[Excerpts from a dataset]
/-- R98 to R101: OFFACK, ONACK, NEGATEACK and QUERYACK complete their `REQ` in every state with `req_ready`, for every
address. -/
def Obligations.AckClassRequestsAreAccepted : Prop :=
  ∀ (s : State) (a : Byte), s.reqReady = true →
    exec (.offAck a) s = .next { s with
      rspValid := false, reqAddr := a, reqOp := 0x02#8, txbuf := ⟨0xA0#8, a, 0x02#8, checksum a 0x02#8⟩,
      txi := 0#3, st := 1#2 } ∧
    exec (.onAck a) s = .next { s with
      rspValid := false, reqAddr := a, reqOp := 0x03#8, txbuf := ⟨0xA0#8, a, 0x03#8, checksum a 0x03#8⟩,
      txi := 0#3, st := 1#2 } ∧
    exec (.negateAck a) s = .next { s with
      rspValid := false, reqAddr := a, reqOp := 0x04#8, txbuf := ⟨0xA0#8, a, 0x04#8, checksum a 0x04#8⟩,
      txi := 0#3, st := 1#2 } ∧
    exec (.queryAck a) s = .next { s with
      rspValid := false, reqAddr := a, reqOp := 0x05#8, txbuf := ⟨0xA0#8, a, 0x05#8, checksum a 0x05#8⟩,
      txi := 0#3, st := 1#2 }

/-- R84: the event `REQ(a, o)` with a legal opcode, in `IDLE` and out of reset, for every address. -/
def Obligations.RequestIsAccepted : Prop :=
  ∀ (s : State) (a o : Byte) (rest : List Request) (ts : List Event),
    s.turns = .req :: ts → s.requests = ⟨a, o⟩ :: rest → s.st = 0#2 → s.rst = false → o ≤ 0x05#8 →
    ∃ f, encodeRaw a o = some f ∧
      step s = .next { s with
        turns := ts, requests := rest,
        rspValid := false, reqAddr := a, reqOp := o, txbuf := f, txi := 0#3, st := 1#2 }

/-- R85, R102: a request with an opcode byte above 0x05 completes `INVALID_OPCODE` in the same event: `st` stays `IDLE`, no
TX byte is offered, and neither queue nor overflow bit is touched. -/
def Obligations.InvalidOpcodeIsRefused : Prop :=
  ∀ (s : State) (a o : Byte) (rest : List Request) (ts : List Event),
    s.turns = .req :: ts → s.requests = ⟨a, o⟩ :: rest → s.st = 0#2 → s.rst = false → 0x05#8 < o →
    encodeRaw a o = none ∧
    ∃ t, step s = .next t ∧
      t = { s with
        turns := ts, requests := rest,
        rspStatus := 5#3, rspCause := 0#2, rspAddr := 0x00#8, rspOp := 0x00#8, rspLen := 0#3,
        rspBytes := ⟨0x00#8, 0x00#8, 0x00#8, 0x00#8⟩, rspValid := true,
        txi := 0#3, rxn := 0#3, tmr := 0 } ∧
      t.txValid = false ∧ t.txStream = s.txStream ∧ t.rxq = s.rxq ∧ t.rxqOvf = s.rxqOvf

/-- R86: `req_ready = 0` outside `IDLE`, and a request presented while one is in flight is not taken: every instruction and
every opcode byte stays on the request port, nothing else changes, and the request in flight is not replaced. That the
waiting host is a list and the turn passes is the model's form of it (log 2, log 4). -/
def Obligations.RequestIsHeldWhileBusy : Prop :=
  (∀ s : State, s.st ≠ 0#2 → s.reqReady = false) ∧
  (∀ (s : State) (i : Instr), s.st = 1#2 ∨ s.st = 2#2 →
    exec i s = .next { s with requests := i.request :: s.requests }) ∧
  (∀ (s : State) (r : Request) (rest : List Request) (ts : List Event),
    s.turns = .req :: ts → s.requests = r :: rest → s.st = 1#2 ∨ s.st = 2#2 →
    step s = .next { s with turns := ts })

/-- The frame of every instruction that meets a next state: it leaves everything but the registers of R84 and the request
port alone (R84, R86, R18). -/
def Obligations.RequestFrame : Prop :=
  ∀ (i : Instr) (s t : State), exec i s = .next t →
    t.rxbuf = s.rxbuf ∧ t.rxn = s.rxn ∧ t.tmr = s.tmr ∧ t.rxq = s.rxq ∧ t.rxqOvf = s.rxqOvf ∧
    t.rspStatus = s.rspStatus ∧ t.rspCause = s.rspCause ∧ t.rspAddr = s.rspAddr ∧ t.rspOp = s.rspOp ∧
    t.rspLen = s.rspLen ∧ t.rspBytes = s.rspBytes ∧ t.cfgTReply = s.cfgTReply ∧ t.rst = s.rst ∧
    t.rxqDepth = s.rxqDepth ∧ t.turns = s.turns ∧ t.txStream = s.txStream ∧
    (s.reqReady = false → t = { s with requests := i.request :: s.requests }) ∧
    (s.reqReady = true → t.requests = s.requests)

/-! ## Sending -/

/-- R87: `TX_ACCEPT` in `TX`: the port shows `txbuf[txi]`, that byte goes out, and after the fourth a fire-and-forget request
completes `OK_NOREPLY` while an ack-class request enters `RX` with its timer at 0. No TX byte has a timeout. -/
def Obligations.TxAcceptSendsTheShownByte : Prop :=
  ∀ (s : State) (ts : List Event), s.turns = .txAccept :: ts → s.st = 1#2 → s.rst = false →
    s.txValid = true ∧ s.txData = s.txbuf.get s.txi ∧ timeoutEnabled s = false ∧
    step s = .next (
      if s.txi < 3#3 then
        { s with turns := ts, txStream := s.txStream ++ [s.txbuf.get s.txi], txi := s.txi + 1#3 }
      else if s.reqOp = 0x00#8 ∨ s.reqOp = 0x01#8 then
        { s with
          turns := ts, txStream := s.txStream ++ [s.txbuf.get s.txi],
          rspStatus := 1#3, rspCause := 0#2, rspAddr := 0x00#8, rspOp := 0x00#8, rspLen := 0#3,
          rspBytes := ⟨0x00#8, 0x00#8, 0x00#8, 0x00#8⟩, rspValid := true,
          st := 0#2, txi := 0#3, rxn := 0#3, tmr := 0 }
      else
        { s with
          turns := ts, txStream := s.txStream ++ [s.txbuf.get s.txi],
          st := 2#2, txi := 0#3, rxn := 0#3, tmr := 0 })

/-- R103: however the other agents' events fall between them, an accepted request stays in `TX` until four `TX_ACCEPT`
events have carried its frame in order, and at the fourth it completes or enters `RX`; a refused request sends nothing; and
no event outside `TX` adds to the TX stream. -/
def Obligations.FourTxAcceptsCarryTheFrame : Prop :=
  (∀ (s : State) (a o : Byte) (f : Quad) (rest : List Request) (es ts : List Event),
    s.reqReady = true → encodeRaw a o = some f → s.requests = ⟨a, o⟩ :: rest →
    s.turns = .req :: es ++ ts → (∀ e ∈ es, e.ofSession = true) → es.countP Event.isTxAccept < 4 →
    ∃ t, runFor (es.length + 1) s = .next t ∧ t.turns = ts ∧ t.requests = rest ∧ t.st = 1#2 ∧ t.rspValid = false ∧
      t.txStream = s.txStream ++ f.toList.take (es.countP Event.isTxAccept)) ∧
  (∀ (s : State) (a o : Byte) (f : Quad) (rest : List Request) (es ts : List Event),
    s.reqReady = true → encodeRaw a o = some f → s.requests = ⟨a, o⟩ :: rest →
    s.turns = .req :: es ++ .txAccept :: ts → (∀ e ∈ es, e.ofSession = true) → es.countP Event.isTxAccept = 3 →
    ∃ t, runFor (es.length + 2) s = .next t ∧ t.turns = ts ∧ t.requests = rest ∧
      t.txStream = s.txStream ++ f.toList ∧
      (o ≤ 0x01#8 → t.st = 0#2 ∧ t.rspValid = true ∧ t.rspStatus = 1#3) ∧
      (0x02#8 ≤ o → t.st = 2#2 ∧ t.rspValid = false ∧ t.rxn = 0#3 ∧ t.tmr = 0)) ∧
  (∀ (s t : State) (a o : Byte) (rest : List Request), s.requests = ⟨a, o⟩ :: rest → encodeRaw a o = none →
    nextEvent s = .req → step s = .next t → t.txStream = s.txStream ∧ t.st = s.st) ∧
  (∀ s t : State, s.st ≠ 1#2 → step s = .next t → t.txStream = s.txStream)

/-- R96, R97: OFF and ON as whole requests: `REQ` and four `TX_ACCEPT` events send the frame, take nothing from `rxq` and
complete `OK_NOREPLY` with every other response register zero. -/
def Obligations.FireAndForgetRequestsComplete : Prop :=
  ∀ (s : State) (a o : Byte) (rest : List Request) (ts : List Event),
    s.reqReady = true → o = 0x00#8 ∨ o = 0x01#8 → s.requests = ⟨a, o⟩ :: rest → s.turns = sendEvents ++ ts →
    runFor 5 s = .next { s with
      turns := ts, requests := rest,
      reqAddr := a, reqOp := o, txbuf := ⟨0xA0#8, a, o, checksum a o⟩,
      txStream := s.txStream ++ [0xA0#8, a, o, checksum a o],
      rspStatus := 1#3, rspCause := 0#2, rspAddr := 0x00#8, rspOp := 0x00#8, rspLen := 0#3,
      rspBytes := ⟨0x00#8, 0x00#8, 0x00#8, 0x00#8⟩, rspValid := true,
      st := 0#2, txi := 0#3, rxn := 0#3, tmr := 0 }

/-! ## Receiving -/

/-- R88: `RX_ARRIVE(v)` in every state out of reset: queued while `rxq` holds fewer than `RXQ_DEPTH` bytes, lost with the
overflow bit set otherwise. -/
def Obligations.RxArriveQueuesOrOverflows : Prop :=
  ∀ (s : State) (v : Byte) (ts : List Event), s.turns = .rxArrive v :: ts → s.rst = false → s.st ≠ 3#2 →
    (s.rxq.length < s.rxqDepth → step s = .next { s with turns := ts, rxq := s.rxq ++ [v] }) ∧
    (s.rxqDepth ≤ s.rxq.length → step s = .next { s with turns := ts, rxqOvf := true })

/-- R23: the overflow bit is set by a byte that arrives while `rxq` holds `RXQ_DEPTH` bytes, the byte is then lost, and only
reset clears it. -/
def Obligations.OverflowBitIsSticky : Prop :=
  (∀ (s : State) (v : Byte) (ts : List Event), s.turns = .rxArrive v :: ts → s.rst = false → s.st ≠ 3#2 →
    s.rxq.length = s.rxqDepth → ∃ t, step s = .next t ∧ t.rxqOvf = true ∧ t.rxq = s.rxq) ∧
  (∀ s t : State, step s = .next t → s.rxqOvf = false → t.rxqOvf = true →
    s.rxqDepth ≤ s.rxq.length ∧ ∃ v, nextEvent s = .rxArrive v) ∧
  (∀ s t : State, step s = .next t → s.rxqOvf = true → t.rxqOvf = false → (nextEvent s).ofReset = true)

/-- R89: `RX_TAKE` takes the byte at the head of `rxq` into `rxbuf[rxn]`; the first three count up `rxn` and leave the timer
alone, the fourth goes to DECODE_DONE with the four bytes; `rxn` stays in 0 to 3; a byte that arrives leaves the timer
alone. -/
def Obligations.RxTakeTakesTheHead : Prop :=
  (∀ (s : State) (v : Byte) (rest : List Byte) (ts : List Event),
    s.turns = .rxTake :: ts → s.rst = false → s.st = 2#2 → s.rxq = v :: rest →
    (s.rxn < 3#3 → step s = .next { s with
      turns := ts, rxq := rest, rxbuf := s.rxbuf.set s.rxn v, rxn := s.rxn + 1#3 }) ∧
    (s.rxn = 3#3 → step s = .next (decodeDone [s.rxbuf.b0, s.rxbuf.b1, s.rxbuf.b2, v] { s with
      turns := ts, rxq := rest, rxbuf := { s.rxbuf with b3 := v } }))) ∧
  (∀ s t : State, s.rxn ≤ 3#3 → step s = .next t → t.rxn ≤ 3#3) ∧
  (∀ (s t : State) (v : Byte), nextEvent s = .rxArrive v → step s = .next t → t.tmr = s.tmr)

/-- R90: DECODE_DONE, inside the event that takes the fourth byte: a decoded reply completes `OK_REPLY` with its address and
opcode, a malformed one completes `MALFORMED` with DECODE's cause, coded as 60_exceptions.md section 1 gives it; the four
bytes are reported and later bytes stay queued. -/
def Obligations.FourthByteDecodes : Prop :=
  causeCode .length = 1#2 ∧ causeCode .badOpcode = 2#2 ∧ causeCode .mismatch = 3#2 ∧
  ∀ (s : State) (v : Byte) (rest : List Byte) (ts : List Event),
    s.turns = .rxTake :: ts → s.rst = false → s.st = 2#2 → s.rxq = v :: rest → s.rxn = 3#3 →
    (∀ a o, decodeBytes [s.rxbuf.b0, s.rxbuf.b1, s.rxbuf.b2, v] = .ok a o →
      step s = .next { s with
        turns := ts, rxq := rest, rxbuf := { s.rxbuf with b3 := v },
        rspStatus := 2#3, rspCause := 0#2, rspAddr := a, rspOp := o, rspLen := 4#3,
        rspBytes := { s.rxbuf with b3 := v }, rspValid := true, st := 0#2, txi := 0#3, rxn := 0#3, tmr := 0 }) ∧
    (∀ c, decodeBytes [s.rxbuf.b0, s.rxbuf.b1, s.rxbuf.b2, v] = .mf c →
      step s = .next { s with
        turns := ts, rxq := rest, rxbuf := { s.rxbuf with b3 := v },
        rspStatus := 4#3, rspCause := causeCode c, rspAddr := 0x00#8, rspOp := 0x00#8, rspLen := 4#3,
        rspBytes := { s.rxbuf with b3 := v }, rspValid := true, st := 0#2, txi := 0#3, rxn := 0#3, tmr := 0 })

/-- R91: the reply is not compared with the request: any valid frame, of any address and any of the six opcodes, completes
`OK_REPLY`, whatever request is in flight. -/
def Obligations.ReplyIsNotComparedWithTheRequest : Prop :=
  ∀ (s : State) (reqA reqO a o : Byte) (rest : List Byte) (ts : List Event),
    s.turns = .rxTake :: ts → s.rst = false → s.st = 2#2 → s.rxn = 3#3 → o ≤ 0x05#8 →
    s.rxbuf.b0 = 0xA0#8 → s.rxbuf.b1 = a → s.rxbuf.b2 = o → s.rxq = checksum a o :: rest →
    ∃ t, step { s with reqAddr := reqA, reqOp := reqO } = .next t ∧
      t.rspValid = true ∧ t.rspStatus = 2#3 ∧ t.rspAddr = a ∧ t.rspOp = o ∧ t.st = 0#2

/-! ## The timer -/

/-- R92: `TICK` counts in `RX` up to `cfg_t_reply` and changes nothing in every other state. -/
def Obligations.TickCountsInRx : Prop :=
  ∀ (s : State) (ts : List Event), s.turns = .tick :: ts →
    (s.rst = false → s.st = 2#2 → s.tmr < s.cfgTReply → step s = .next { s with turns := ts, tmr := s.tmr + 1 }) ∧
    (s.rst = false → s.st = 2#2 → s.cfgTReply ≤ s.tmr → step s = .next { s with turns := ts }) ∧
    (s.st = 0#2 ∨ s.st = 1#2 → step s = .next { s with turns := ts })

/-- R93: `TIMEOUT`, whose guard is `st = RX`, `rxq` empty and `tmr >= cfg_t_reply`: without a byte taken it completes
`NO_RESPONSE`, after one to three bytes `MALFORMED` with cause `LENGTH`, as DECODE of the short read gives it, and those
bytes. -/
def Obligations.TimeoutEndsTheRead : Prop :=
  (∀ s : State, timeoutEnabled s = true ↔ s.st = 2#2 ∧ s.rxq = [] ∧ s.cfgTReply ≤ s.tmr) ∧
  (∀ (s : State) (ts : List Event), s.turns = .timeout :: ts → s.rst = false → timeoutEnabled s = true →
    (s.rxn = 0#3 → step s = .next { s with
      turns := ts,
      rspStatus := 3#3, rspCause := 0#2, rspAddr := 0x00#8, rspOp := 0x00#8, rspLen := 0#3,
      rspBytes := ⟨0x00#8, 0x00#8, 0x00#8, 0x00#8⟩, rspValid := true, st := 0#2, txi := 0#3, rxn := 0#3, tmr := 0 }) ∧
    (1#3 ≤ s.rxn → s.rxn ≤ 3#3 →
      decodeBytes (s.rxbuf.toList.take s.rxn.toNat) = .mf .length ∧
      step s = .next { s with
        turns := ts,
        rspStatus := 4#3, rspCause := 1#2, rspAddr := 0x00#8, rspOp := 0x00#8, rspLen := s.rxn,
        rspBytes := ⟨s.rxbuf.b0, if 2#3 ≤ s.rxn then s.rxbuf.b1 else 0x00#8,
          if s.rxn = 3#3 then s.rxbuf.b2 else 0x00#8, 0x00#8⟩,
        rspValid := true, st := 0#2, txi := 0#3, rxn := 0#3, tmr := 0 }))

/-- An event whose guard is false passes without effect: the model's form of "no step" (log 2). `TX_ACCEPT` outside `TX`,
`RX_TAKE` outside `RX` or with an empty queue, `TIMEOUT` with its guard of R93 false, `REQ` with no request presented, and a
release of a reset line that is not raised. -/
def Obligations.DisabledEventsHaveNoEffect : Prop :=
  ∀ (s : State) (ts : List Event), s.st ≠ 3#2 →
    (s.turns = .txAccept :: ts → s.txValid = false → step s = .next { s with turns := ts }) ∧
    (s.turns = .rxTake :: ts → s.st ≠ 2#2 ∨ s.rxq = [] → step s = .next { s with turns := ts }) ∧
    (s.turns = .timeout :: ts → s.st ≠ 2#2 ∨ s.rxq ≠ [] ∨ s.tmr < s.cfgTReply → step s = .next { s with turns := ts }) ∧
    (s.turns = .req :: ts → s.requests = [] → step s = .next { s with turns := ts }) ∧
    (s.turns = .releaseReset :: ts → s.rst = false → step s = .next { s with turns := ts })

/-- R94: the untimed model, which is this one with the timer and its limit at 0 (log 7): `TIMEOUT` is enabled there whenever
`st = RX` and `rxq` is empty, and every run of the timed model, whatever its timeout, is a run of the untimed model for
some choice of events. -/
def Obligations.UntimedModelAdmitsEveryRun : Prop :=
  (∀ s : State, timeoutEnabled (untimed s) = true ↔ s.st = 2#2 ∧ s.rxq = []) ∧
  ∀ (k : Nat) (s t : State), runFor k s = .next t →
    ∃ es : List Event, es.length = k ∧
      runFor k { untimed s with turns := es } = .next { untimed t with turns := [] }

* **WHAT THE EXERCISE ASKS**: Check each line of the data above for the string "encodeRaw", and copy the ones that have it.

* **WRITTEN SOLUTION**:
    ∃ f, encodeRaw a o = some f ∧
    encodeRaw a o = none ∧
    s.reqReady = true → encodeRaw a o = some f → s.requests = ⟨a, o⟩ :: rest →
    s.reqReady = true → encodeRaw a o = some f → s.requests = ⟨a, o⟩ :: rest →
  (∀ (s t : State) (a o : Byte) (rest : List Request), s.requests = ⟨a, o⟩ :: rest → encodeRaw a o = none →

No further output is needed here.